Results: RNA-Seq, RT-qPCR and IHC showed that ESPL1 expression was significantly higher in HCC than in normal liver tissues. Increased ESPL1 expression, greater tumor size and advanced BCLC stage were independently prognostic of poorer overall survival; and increased ESPL1 and advanced BCLC stage were independently prognostic of poorer recurrence-free survival. WGCNA showed that the top 10 co-expressed genes associated with ESPL1 were GTSE1, KIF18B, BUB1B, GINS1, PRC1, KIF23, KIF18A, TOP2A, NEK2 and FANCD2. Enrichment analysis indicated that ESPL1 and its co-expressed genes might be involved in the cell cycle and cell division of HCC. Joint effect survival analysis showed that the mortality rate was approximately 3.37 times higher in HCC patients with high than low expression of ESPL1, GTSE1, BUB1B, PRC1, KIF23, and TOP2A.

Conclusion: ESPL1 might be associated with cell cycle and might be an effective prognostic indicator in patients with HCC.

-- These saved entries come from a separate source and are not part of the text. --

-- ==== Sys2Proof/Laws/FramesMetering.lean ====
section
/-! SUPPORT. The frames of shared operations, the scheduler, metering, registers and the Seam: each operation changes no block of State outside its list. Every lemma has
one form: what changes no block outside `bs` so far still does not after the operation, when the list stands in `bs`. -/

namespace Sys2Proof.Machine

open Host (Outcome)

set_option maxHeartbeats 400000
set_option Elab.async false
set_option maxRecDepth 4000
set_option linter.unusedVariables false

/-! ### Ops -/

theorem st_takeFree_only {bs : List Block} {s0 : State} {s : State} (hSub : Block.sub [.free] bs = true) (hOnly : Only bs s0 s) :
    Only bs s0 (State.takeFree s).2 := by
  unfold State.takeFree
  with_reducible repeat' first
    | exact hOnly
    | refine Only.free (viaOne hSub) ?_

theorem tick_only {bs : List Block} {s0 : State} {dt : Nat} {s : State}
    (hSub : Block.sub [.time, .met] bs = true) (hOnly : Only bs s0 s) :
    Only bs s0 (tick dt s) := by
  unfold tick
  with_reducible repeat' first
    | exact hOnly
    | refine onMet_only (viaOne hSub) ?_
    | refine onTime_only (viaOne hSub) ?_
    | refine Only.ite ?_ ?_

theorem setSticky_only {bs : List Block} {s0 : State} {off : Nat} {mask : Word} {s : State}
    (hSub : Block.sub [.hosts] bs = true) (hOnly : Only bs s0 s) :
    Only bs s0 (setSticky off mask s) := by
  unfold setSticky
  with_reducible repeat' first
    | exact hOnly
    | refine onHosts_only (viaOne hSub) ?_

theorem pushEvent_only {bs : List Block} {s0 : State} {e : QEvent} {s : State}
    (hSub : Block.sub [.hosts, .evt] bs = true) (hOnly : Only bs s0 s) :
    Only bs s0 (pushEvent e s) := by
  unfold pushEvent
  with_reducible repeat' first
    | exact hOnly
    | refine setSticky_only (via hSub) ?_
    | refine onEvt_only (viaOne hSub) ?_
    | refine Only.ite ?_ ?_

theorem raise_only {bs : List Block} {s0 : State} {e : EvName} {source : Nat} {detail : List Byte} {s : State}
    (hSub : Block.sub [.hosts, .evt] bs = true) (hOnly : Only bs s0 s) :
    Only bs s0 (raise e source detail s) := by
  unfold raise
  with_reducible repeat' first
    | exact hOnly
    | refine pushEvent_only (via hSub) ?_

theorem mirror_only {bs : List Block} {s0 : State} {b : DeltaBody} {s : State}
    (hSub : Block.sub [.hosts, .evt, .pair] bs = true) (hOnly : Only bs s0 s) :
    Only bs s0 (mirror b s) := by
  unfold mirror
  with_reducible repeat' first
    | exact hOnly
    | assumption
    | refine raise_only (via hSub) ?_
    | refine setSticky_only (via hSub) ?_
    | refine onPair_only (viaOne hSub) ?_
    | refine Only.ite ?_ ?_
    | refine Only.ite1 ?_ ?_
    | refine Only.ite2 ?_ ?_
    | refine Only.foldl (fun _ _ _ => ?_) ?_
    | refine Only.foldl1 (fun _ _ _ => ?_) ?_
    | refine Only.foldl2 (fun _ _ _ => ?_) ?_
    | refine Only.eq1 (by assumption) ?_
    | refine Only.eq2 (by assumption) ?_
    | refine OnlyOpt.get (by assumption) ?_
    | refine OnlyOptP.get (by assumption) ?_
    | refine OnlyEx.get (by assumption) ?_
    | refine OnlyExP.get (by assumption) ?_
    | split
    | dsimp only

theorem st_setHost_only {bs : List Block} {s0 : State} {s : State} {h : Fin 4} {x : HostSt}
    (hSub : Block.sub [.hosts] bs = true) (hOnly : Only bs s0 s) :
    Only bs s0 (State.setHost s h x) := by
  unfold State.setHost
  with_reducible repeat' first
    | exact hOnly
    | refine onHosts_only (viaOne hSub) ?_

Keywords: extra spindle pole bodies-like 1; hepatocellular carcinoma; prognosis.

Figure 1

ESPL1 mRNA expression in HCC in the Guangxi RNA-seq database. (A and B) ESPL1 expression levels in tumors and adjacent normal tissues. (C and D) Association between ESPL1 expression and clinical characteristics. (E) qRT-PCR validation of ESPL1 expression in tumor tissues and adjacent normal tissues. ****P < 0.0001; **P < 0.01; *P < 0.05.

Figure 2

ESPL1 protein is greatly expressed in HCC samples. (A and E) Immunohistochemical staining of HCC tissue samples and adjacent normal tissues. (Magnification, 100× and 400×; *P < 0.05.) (B) Immunofluorescent staining of human epidermoid carcinoma (A-431), osteosarcoma (U2-OS) and glioblastoma (U-251 MG) cell lines in the HPA database. The red color represents microtubule and the green color represents ESPL1. (C and D) ESPL1 expression level and cell cycle phase in single U-2 OS cells.

Figure 3

Effects of ESPL1 mRNA expression level on survival in patients with HCC. Relationship of ESPL1 mRNA with OS (A and C) and RFS (B and D) in the (A and B) Guangxi cohort and (C and D) the GEPIA database.

Figure 4

WGCNA analysis of: (A) network topology for various soft-thresholding powers (weighted coefficient, β). The x-axis represents different soft-thresholding powers. The y-axis represents the correlation coefficient between log (k) and log [P(k)]. The red line indicates a correlation coefficient of 0.9. (B) Clustering gene dendrogram showing five co-expressed modules (different colors) in patients with HCC. (C) Scatter plot of gene and module correlation within the blue module. (D) Heatmap showing the relationships between modules and clinical parameters; the correlation coefficient and corresponding P-value are shown in each cell. (E) Top 10 genes in the blue module.

Figure 5

Enrichment analysis of GO and KEGG ontologies and pathways among DEGs in the blue module (A) GO-BP; (B) GO-CC; (C) GO-MF; (D) KEGG.

Figure 6

Kaplan–Meier analysis of OS in patients relative to the levels of expression of the genes (A) ESPL1 (B) BUB1B (C) GTSE1 (D) KIF23 (E) PRC1 (F) TOP2A. (G) Joint model based on six genes.

Figure 7

Prognostic risk score model and time-dependent ROC curve of the ESPL1 gene in HCC (A–C) Guangxi cohort; (D–F) TCGA cohort.

Figure 8

Single cell profiling of six HCCs from the TISCH database. (A–C) UMAP and violin plots showing the expression levels of ESPL1. (D) Proportions of immune cells in tumor tissue of six HCC patients. (E–G) Pathway enrichment of proliferating T cells based on the HALLMARK dataset.